The most recent technology can create scenes including city skylines and cafes and create images that look amazingly real at the very least, initially.
However, one of the longstanding weaknesses of text-to-image AI models is the fact that they cannot read, or even write the text. Even the top models struggle to produce images that have legible logos or text calligraphy, or fonts.
DeepFloyd the research organization that is supported by Stability AI, unveiled DeepFloyd IF, a text-to-image model with a text-to-image model that can “smartly” integrate text into images. Based on a set comprised of more than one billion images and text DeepFloyd, which requires the use of a GPU that has a minimum of 16GB of RAM in order to be able to run, can create an image using a prompt such as “a teddy bear wearing a shirt that reads ‘Deep Floyd'” -or in various designs.
Read More:- What are some impressive images generated by AI from just text?

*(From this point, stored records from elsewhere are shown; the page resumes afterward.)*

-- ==== Sys2Proof/Machine/Model.lean ====
section
/-! DEFINITION. The emitter model: program 0 (R135 to R138), temperatures (R139 to R142), the limiter (R143, R144), slots
(R119, R132), and the meanings of FIXTURE_HANDOVER and MODEL_CLR. Drives, temperatures and L are exact rationals, which carry
every bit that R135, R140 and R143 ask for (log entry 19). -/

namespace Sys2Proof.Machine

open Sys2Proof

/-! ### Slots -/

/-- Place of slot 1 of a slot space in its store of octets: descriptors and DMX ports hold 512, pixel ports 32,768. -/
def slotBase (target idx : Nat) : Nat := if target = 2 then idx * 32768 else idx * 512

/-- One slot octet written: a descriptor's slot buffer, or the back copy of a local port (R178, R207). -/
def Chip.putSlot (c : Chip) (space slot : Nat) (b : Byte) : Chip :=
  let k := slotBase (space / 65536) (space % 65536) + (slot - 1)
  match space / 65536 with
  | 0 => { c with slots := Store.set (fun _ => 0) c.slots k b }
  | 1 => { c with dmxBack := Store.set (fun _ => 0) c.dmxBack k b }
  | _ => { c with pixBack := Store.set (fun _ => 0) c.pixBack k b }

/-- The octets of a unit written where it is placed. -/
def Chip.putUnit (c : Chip) (u : PlacedUnit) (bs : List Byte) : Chip :=
  (List.range u.width).foldl (fun c i => c.putSlot u.space (u.slot + i) (bs.getD i 0)) c

/-- A 16-bit value in one or two slots, coarse octet first (R132, R138). -/
def unitOctets (two : Bool) (v : Nat) : List Byte :=
  if two then [BitVec.ofNat 8 (v / 256), BitVec.ofNat 8 v] else [BitVec.ofNat 8 (v / 256)]

/-! ### Program 0 (R135 to R138) -/

/-- The value of the attribute of a role, `dflt` for an absent role. -/
def roleValue (prof : Nat) (attrs : List Nat) (role : Nat) (dflt : Rat) : Rat :=
  match (List.range (ProfRec.attrs prof)).find? fun a => ProfRec.role prof a == role with
  | some a => unit16 (attrs.getD a 0)
  | none => dflt

/-- BT.2087 between the canvas space and MATRIX_SPACE, negative components kept. -/
def toMatrixSpace (space ms : Nat) (v : Rat × Rat × Rat) : Rat × Rat × Rat :=
  match space, ms with
  | 0, 1 => bt709to2020.times v
  | 1, 0 => bt2020to709.times v
  | _, _ => v

/-- flux(e, T). -/
def fluxAt (prof e : Nat) (t : Rat) : Rat :=
  let u := clampQ 0 15 ((t - (ProfRec.fluxT0 prof e : Rat) / 256) / ((ProfRec.fluxStep prof e : Rat) / 256))
  let i := u.floor.toNat
  let f (i : Nat) : Rat := (ProfRec.flux prof e i : Rat) / 32768
  f i + (f (min 15 (i + 1)) - f i) * (u - i)

/-- ceiling(e, T). -/
def ceilingAt (prof e : Nat) (t : Rat) : Rat :=
  let knee := (ProfRec.knee prof e : Rat) / 256
  if t ≤ knee then 1
  else max ((ProfRec.floor prof e : Rat) / 65536) (1 - (ProfRec.slope prof e : Rat) / 65536 * (t - knee))

/-- curve(d) (R136). -/
def Chip.dimCurve (c : Chip) (prof : Nat) (d : Rat) : Rat :=
  match ProfRec.curve prof with
  | 0 =>
    let pos := clampQ 0 1023 (d * 1023)
    let i := pos.floor.toNat
    let e (i : Nat) : Rat := unit16 (fld (c.recIn 8 (ProfRec.curveIdx prof)) (2 * i) 0 16)
    e i + (e (min 1023 (i + 1)) - e i) * (pos - i)
  | 1 => d
  | 2 => rpow d (1 / 2)
  | 3 => rpow d (5 / 11)
  | _ => if d ≤ 31308 / 10000000 then d * 1292 / 100 else rpow d (5 / 12) * 1055 / 1000 - 55 / 1000

/-- What a cell is evaluated to: the final drives, the drives before L, the codes by cell slot position, and the counter
that takes it (1 HEADROOM, 2 DERATE). -/
structure CellResult where
  drives  : List Rat
  unscaled : List Rat
  codes   : List Nat
  count   : Nat
  deriving DecidableEq, Repr

/-- A rational among the inputs of an opaque function. -/
def ratCode (q : Rat) : List Nat := [q.num.toNat, (-q.num).toNat, q.den]

/-- Everything a cell is evaluated from, as numbers. -/
def cellInputs (version prof curve space : Nat) (smp attrs : List Nat) (t l : Rat) : List Nat :=
  [version, prof, curve, space] ++ smp ++ ratCode t ++ ratCode l ++ attrs

/-- The step of R135 on an exactly rounded code. -/
def stepCode (top code : Nat) (k : BitVec 2) : Nat :=
  if k = 1 then min top (code + 1) else if k = 2 then code - 1 else code

/-- A cell under program 0, from its sample codes, the attribute values, T and L (R135). -/
def Chip.program0 (c : Chip) (prof space : Nat) (smp attrs : List Nat) (t l : Rat) : CellResult :=
  let em := ProfRec.emitters prof
  let content := roleValue prof attrs 5 1
  let master := roleValue prof attrs 1 1
  let comp (j : Nat) : Rat := min 1 (content * unit16 (smp.getD j 0) + roleValue prof attrs (2 + j) 0) * master
  let v := toMatrixSpace space (ProfRec.space prof) (comp 0, comp 1, comp 2)
  let m (e j : Nat) : Rat := (ProfRec.m prof e j : Rat) / 2 ^ 28
  let d0 := (List.range em).map fun e =>
    let d := max 0 (m e 0 * v.1 + m e 1 * v.2.1 + m e 2 * v.2.2)
    if ProfRec.tcomp prof then d / fluxAt prof e t else d
  let ceils := (List.range em).map fun e => if ProfRec.derate prof then ceilingAt prof e t else 1
  let excess := (d0.zip ceils).filter fun x => x.2 < x.1
  let s := (excess.map fun x => x.2 / x.1).foldl min 1
  let unscaled := d0.map (· * s)
  let drives := unscaled.map (· * l)
  let top := if ProfRec.wide prof then 65535 else 255
  let inputs := cellInputs (c.image 1).version prof (c.recIn 8 (ProfRec.curveIdx prof)) space smp attrs t l
  { drives := drives
    unscaled := unscaled
    codes := (List.range em).map fun k =>
      let x := c.dimCurve prof (drives.getD (ProfRec.slotMap prof k) 0)
      stepCode top (clampI 0 top (roundHalfUp (x * top))).toNat (Config.codeStep (c.image 1).body inputs k)
    count := if s < 1 then (if excess.any fun x => x.2 / x.1 == s && x.2 < 1 then 2 else 1) else 0 }

/-- A cell under another program (R145, log entry 20). -/
def Chip.otherProgram (c : Chip) (prof space : Nat) (smp attrs : List Nat) (t l : Rat) : CellResult :=
  let em := ProfRec.emitters prof
  let inputs := cellInputs (c.image 1).version prof (c.recIn 8 (ProfRec.curveIdx prof)) space smp attrs t l
  let drive (e : Nat) : Rat := min 1 (((Config.programDrive (c.image 1).body inputs e).toNat : Rat) / 2 ^ 32)
  { drives := (List.range em).map fun e => drive e * l
    unscaled := (List.range em).map drive
    codes := (List.range em).map fun k =>
      let x := (Config.programCode (c.image 1).body inputs k).toNat
      if ProfRec.wide prof then x else x / 256
    count := (Config.programCount (c.image 1).body inputs).toNat }

/-- A cell under the program its profile names (R145). -/
def Chip.evalCell (c : Chip) (prof space : Nat) (smp attrs : List Nat) (t l : Rat) : CellResult :=
  if ProfRec.vprog prof = 0 then c.program0 prof space smp attrs t l else c.otherProgram prof space smp attrs t l

/-! ### Temperatures (R139 to R142) -/

/-- A temperature held to the range of the estimate. -/
def clampTemp (t : Rat) : Rat := clampQ (-128) (32767 / 256) t

/-- The estimate of a fixture; 25 °C, the ambient at power-on, where none has been set (R141). -/
def Chip.estimate (c : Chip) (f : Nat) : Rat := Store.get (fun _ => 25) c.tEst f
def Chip.setEstimate (c : Chip) (f : Nat) (t : Rat) : Chip :=
  { c with tEst := Store.set (fun _ => 25) c.tEst f (clampTemp t) }

/-- MODEL_AMBIENT in degrees. -/
def Chip.ambient (c : Chip) : Rat := (sext 16 (bits (c.lv Reg.MODEL_AMBIENT) 0 16) : Rat) / 256

/-- The estimate of a fixture that becomes enabled or changes its profile (R140, R141). -/
def Chip.resetEstimate (c : Chip) (f : Nat) : Chip :=
  { c.setEstimate f c.ambient with applied := setNat c.applied f 0 }

/-- Where the host temperature table holds the entry that a fixture names (R122, R139). -/
def Chip.hostTempAt (c : Chip) (fix : Nat) : Nat := c.tblBase + 0xF80000 + 4 * bits (FixRec.tempRef fix) 0 17

/-- The reading that is new for a fixture, in degrees, with the mark that notes it applied (R122, R140). -/
def Chip.newReading (c : Chip) (d : List Host.Cell) (f : Nat) : Option (Rat × Nat) :=
  let fix := c.recAt 1 f
  let held := natAt c.applied f
  match FixRec.tempSrc fix with
  | 1 =>
    match c.sensors.find? fun x => x.ctx == bits (FixRec.tempRef fix) 0 10 && x.sensor == bits (FixRec.tempRef fix) 10 8 with
    | none => none
    | some x => if 0 < x.count && held ≠ x.count + 1 then some ((x.reading : Rat) / 256, x.count + 1) else none
  | 2 =>
    let e := c.fetchLE d (c.hostTempAt fix) 4
    if bit e 31 && held ≠ bits e 16 8 + 1 then some ((sext 16 (bits e 0 16) : Rat) / 256, bits e 16 8 + 1) else none
  | _ => none

/-- Whether the isle applies measured readings of its own (R140): a standby does not. -/
def Chip.measures (c : Chip) : Bool := c.pair.isle == .solo || c.pair.isle == .active

/-- A new reading applied at the hand-over; a fixture that applies one joins the correction list of the ferry (R332). -/
def Chip.applyReading (c : Chip) (d : List Host.Cell) (f : Nat) : Chip :=
  if !c.measures then c
  else match c.newReading d f with
  | none => c
  | some (m, mark) =>
    let k := (ProfRec.kcorr (c.recAt 2 (FixRec.profile (c.recAt 1 f))) : Rat) / 32768
    let t := c.estimate f
    { c.setEstimate f (t + k * (m - t)) with
      applied := setNat c.applied f mark
      pair := { c.pair with correctedNow := f :: c.pair.correctedNow } }

/-- ALPHA of a profile at a rate, unsigned 0.32 (R140). -/
def alphaOf (prof n d : Nat) : Rat :=
  let x : Rat := 1 - exp (-((d : Rat) / n) / ((ProfRec.tau prof : Rat) / 100))
  (roundHalfUp (x * 2 ^ 32) : Rat) / 2 ^ 32

/-- The update of R140 after the last cell, with the fixture's power in watts. -/
def Chip.heat (c : Chip) (f : Nat) (p : Rat) : Chip :=
  let prof := c.recAt 2 (FixRec.profile (c.recAt 1 f))
  let t := c.estimate f
  c.setEstimate f (t + alphaOf prof c.fg.rateN c.fg.rateD * (c.ambient + (ProfRec.rth prof : Rat) / 256 * p - t))

/-! ### The limiter (R143, R144) -/

def Limiter.reset : Limiter := { scale := 1, drive := 0, rendered := false, baseOver := false }

/-- The scale L of a feed; 1 for no feed. -/
def Chip.scaleOf (c : Chip) (feed : Nat) : Rat := if feed < 8 then (c.limiters.getD feed Limiter.reset).scale else 1

/-- A fixture's drive power before L noted for its feed. -/
def Chip.noteDrive (c : Chip) (feed : Nat) (w : Rat) : Chip :=
  if 8 ≤ feed then c
  else
    let x := c.limiters.getD feed Limiter.reset
    { c with limiters := c.limiters.set feed { x with drive := x.drive + w, rendered := true } }

/-- Tenths of a watt, truncated and saturating at 24 bits. -/
def tenths (w : Rat) : Nat := min 0xFFFFFF (w * 10).floor.toNat

/-- P_base of a feed: BASE_W of the fixtures enabled on it. -/
def Chip.baseOf (c : Chip) (feed : Nat) : Rat :=
  ((c.fixtures.filter fun e => FixRec.feed e.2 == feed).map fun e =>
    (ProfRec.baseW (c.recAt 2 (FixRec.profile e.2)) : Rat) / 16).sum

/-- L by the table of R143. Where a budget equal to P_base and no drive power meet two of its rows, L is 0 (DESIGN CHOICE, log entry
19). -/
def limitScale (on : Bool) (base drive budget : Rat) (rendered : Bool) : Rat :=
  if !on || !rendered then 1
  else if budget ≤ base then 0
  else if drive ≤ budget - base then 1
  else (budget - base) / drive

/-- L of one feed fixed at the crossing, with its registers and events. -/
def Chip.fixScale (c : Chip) (csn feed : Nat) : Chip :=
  let x := c.limiters.getD feed Limiter.reset
  let on := bit (c.lv Reg.LIM_CTRL) feed
  let base := c.baseOf feed
  let budget : Rat := (bits (c.lv (Reg.LIM_BUDGET feed)) 0 24 : Rat) / 10
  let l := limitScale on base x.drive budget x.rendered
  let baseOver := on && x.rendered && decide (budget ≤ base)
  let c := { c with limiters := c.limiters.set feed ⟨l, 0, false, baseOver⟩ }
  let c := c.wr (Reg.LIM_SCALE feed) (l * 65536).floor.toNat
  let c := if on then c.wr (Reg.LIM_PRED feed) (tenths (base + x.drive)) else c
  let c := if l < 1 then c.inc (Reg.LIM_ACTIVE_CNT feed) else c
  let c := if l < 1 && x.scale == 1 then (c.setEvt Reg.MODEL_EVT 8).raise 27 0x0D05
      (it4 feed ++ it8 csn ++ it4 (l * 65536).floor.toNat ++ it4 (tenths (base + x.drive)))
    else if l == 1 && x.scale < 1 then (c.setEvt Reg.MODEL_EVT 16).raise 27 0x0D06 (it4 feed ++ it8 csn)
    else c
  if baseOver && !x.baseOver then (c.setEvt Reg.MODEL_EVT 32).raise 27 0x0D07 (it4 feed ++ it8 csn ++ it4 (tenths base))
  else c

/-- L of every feed, while PD_RENDER is on. -/
def Chip.fixScales (c : Chip) (csn : Nat) : Chip :=
  if c.domainOn 6 then (List.range 8).foldl (fun c f => c.fixScale csn f) c else c

/-! ### The hand-over -/

/-- The space that the mapper hands on with a fixture's samples. -/
def Chip.handedSpace (c : Chip) (fix : Nat) : Nat :=
  CanvasRec.space ((c.readCanvas (FixRec.canvas fix)).getD (c.recAt 5 (FixRec.canvas fix)))

/-- The slots of an attribute (R132). -/
def attrOctets (prof a v : Nat) : List Byte :=
  unitOctets (ProfRec.attrWide prof a) (if ProfRec.role prof a = 0 then v else ProfRec.wire prof a)

/-- The slots of a cell: its codes by position. -/
def cellOctets (prof : Nat) (codes : List Nat) : List Byte :=
  if ProfRec.wide prof then (codes.map fun x => unitOctets true x).flatten else codes.map (BitVec.ofNat 8)

/-- The watts that drives take (R140, R143). -/
def wattsOf (prof : Nat) (drives : List Rat) : Rat :=
  ((List.range drives.length).map fun e => (ProfRec.watts prof e : Rat) / 256 * drives.getD e 0).sum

The restriction was likely motivated by the current tenuous legal status of generative AI art models. Several commercial model vendors are under fire from artists who allege the vendors are profiting from their work without compensating them by scraping that work from the web without permission.
NightCafe Chief Executive Officer Angus Russell spoke to TechCrunch about the factors that make DeepFloyd IF different from other text-to-image models and why it could be a major step in the direction of the field of generative AI.